-- ==== Sys2Proof/Tests/Slice0.lean ====
section
/-! SUPPORT. Tests of the model, and a witness for the hypotheses of each statement. -/

set_option maxRecDepth 4000
set_option Elab.async false

namespace Sys2Proof.Tests

open Sys2Proof Sys2Proof.Machine

/-! ## Well-formed commands: each check refuses a term -/

def tBadType : Machine.Packet := { tPacket with type := 64 }

theorem test_wf_address : (Instr.registerWrite ⟨.firmware, true⟩ (2 ^ 36) 0).wf = false ∧ (Instr.rcRead ⟨.firmware, true⟩ (2 ^ 36)).wf = false := by decide
theorem test_wf_reset : (Instr.unitReset 0 8 0).wf = false ∧ (Instr.unitReset 0 0 1024).wf = false ∧ (Instr.resetComplete 0 0 0 0).wf = false ∧
    (Instr.resetComplete 6 0 0 0).wf = false ∧ (Instr.resetComplete 1 0 8 0).wf = false ∧ (Instr.resetComplete 1 0 0 1024).wf = false := by decide
theorem test_wf_lane : (Instr.fecCodeword 0 3 0).wf = false ∧ (Instr.cellFree 1048576).wf = false := by decide
theorem test_wf_tables : (Instr.routeTableWrite 0 0 65536 0).wf = false ∧ (Instr.portSetWrite 0 0 4096 0 0).wf = false := by decide
theorem test_wf_packet : tBadType.wf = false ∧ { tPacket with tc := 16 }.wf = false ∧ { tPacket with epoch := 2 }.wf = false ∧
    { tPacket with dest := 2 ^ 25 }.wf = false ∧ { tPacket with src := 2 ^ 25 }.wf = false ∧ { tPacket with dconn := 2 ^ 20 }.wf = false ∧
    { tPacket with opflags := 128 }.wf = false ∧ { tPacket with psn := 2 ^ 32 }.wf = false ∧ { tPacket with inc := 2 ^ 32 }.wf = false ∧
    { tPacket with control := true, oper := List.replicate 25 0 }.wf = false ∧ { tPacket with control := true, oper := [], payload := [0] }.wf = false ∧
    { tPacket with control := true, oper := [], payload := [], tag := 2 ^ 64 }.wf = false ∧
    { tPacket with control := false, oper := [] }.wf = false ∧
    { tPacket with control := false, oper := List.replicate 16 0, payload := [], tag := 2 ^ 128 }.wf = false := by decide
theorem test_wf_packet_commands : (Instr.injectPacket 0 0 false tBadType).wf = false ∧ (Instr.mcast 0 0 tBadType).wf = false ∧
    (Instr.redUp 0 0 tBadType).wf = false ∧ (Instr.rmxPut 0 tBadType).wf = false ∧ (Instr.mtcSend 0 tBadType).wf = false ∧
    (Instr.fwMsg 0 tBadType).wf = false := by decide
theorem test_wf_host : (Instr.descriptorStart 0 3 0 0 [] true).wf = false ∧ (Instr.hostLinkUp 0 4 0 false false).wf = false ∧
    (Instr.hostLinkUp 0 0 5 false false).wf = false ∧ (Instr.ackDelayExpiry 0 16).wf = false ∧ (Instr.requestTimeout 0 (2 ^ 32)).wf = false ∧
    (Instr.hintRetry 0 (2 ^ 32)).wf = false := by decide
theorem test_wf_data : (Instr.hostReadComplete 0 true (List.replicate 4097 0)).wf = false ∧
    (Instr.uxCopyComplete 0 true (List.replicate 4097 0)).wf = false := by decide +kernel
theorem test_wf_boot : (Instr.wipeDone 0 0 0).wf = false ∧ (Instr.wipeDone 8 0 0).wf = false ∧ (Instr.wipeDone 1 4 0).wf = false ∧
    (Instr.candidateChosen [3]).wf = false ∧ (Instr.calibrationDone 0 [512] 0 0 0 [] [] false false).wf = false ∧
    (Instr.calibrationDone 0 [] 0 0 0 [4] [] false false).wf = false ∧ (Instr.calibrationDone 0 [] 0 0 0 [] [2] false false).wf = false ∧
    (Instr.phaseRun (List.replicate 17 0)).wf = false := by decide
theorem test_wf_power : (Instr.vinWarn 20001).wf = false ∧ (Instr.vinOvervoltage 19000).wf = false ∧ (Instr.powerSample 20001 0 0).wf = false ∧
    (Instr.thermalFall 1024 0).wf = false ∧ (Instr.domainStop 0 8).wf = false ∧ (Instr.wakeComplete 0 5).wf = false := by decide
theorem test_wf_test : (Instr.memoryError 0 0 0 0 0).wf = false ∧ (Instr.memoryError 0 4 0 0 0).wf = false ∧ (Instr.regaccUpdate 4 0 0).wf = false ∧
    (Instr.regaccUpdate 0 (2 ^ 36) 0).wf = false ∧ (Instr.smbusRead 128 0).wf = false ∧ (Instr.smbusRead 0 256).wf = false := by decide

* * *

## How to complete this task
Beginning with the first line of the listing above, print each line exactly until you have printed the line that contains "theorem test_wf_packet : tBadType.wf".

## Answer for the task
-- ==== Sys2Proof/Tests/Slice0.lean ====
section
/-! SUPPORT. Tests of the model, and a witness for the hypotheses of each statement. -/

set_option maxRecDepth 4000
set_option Elab.async false

namespace Sys2Proof.Tests

open Sys2Proof Sys2Proof.Machine

/-! ## Well-formed commands: each check refuses a term -/

def tBadType : Machine.Packet := { tPacket with type := 64 }

theorem test_wf_address : (Instr.registerWrite ⟨.firmware, true⟩ (2 ^ 36) 0).wf = false ∧ (Instr.rcRead ⟨.firmware, true⟩ (2 ^ 36)).wf = false := by decide
theorem test_wf_reset : (Instr.unitReset 0 8 0).wf = false ∧ (Instr.unitReset 0 0 1024).wf = false ∧ (Instr.resetComplete 0 0 0 0).wf = false ∧
    (Instr.resetComplete 6 0 0 0).wf = false ∧ (Instr.resetComplete 1 0 8 0).wf = false ∧ (Instr.resetComplete 1 0 0 1024).wf = false := by decide
theorem test_wf_lane : (Instr.fecCodeword 0 3 0).wf = false ∧ (Instr.cellFree 1048576).wf = false := by decide
theorem test_wf_tables : (Instr.routeTableWrite 0 0 65536 0).wf = false ∧ (Instr.portSetWrite 0 0 4096 0 0).wf = false := by decide
theorem test_wf_packet : tBadType.wf = false ∧ { tPacket with tc := 16 }.wf = false ∧ { tPacket with epoch := 2 }.wf = false ∧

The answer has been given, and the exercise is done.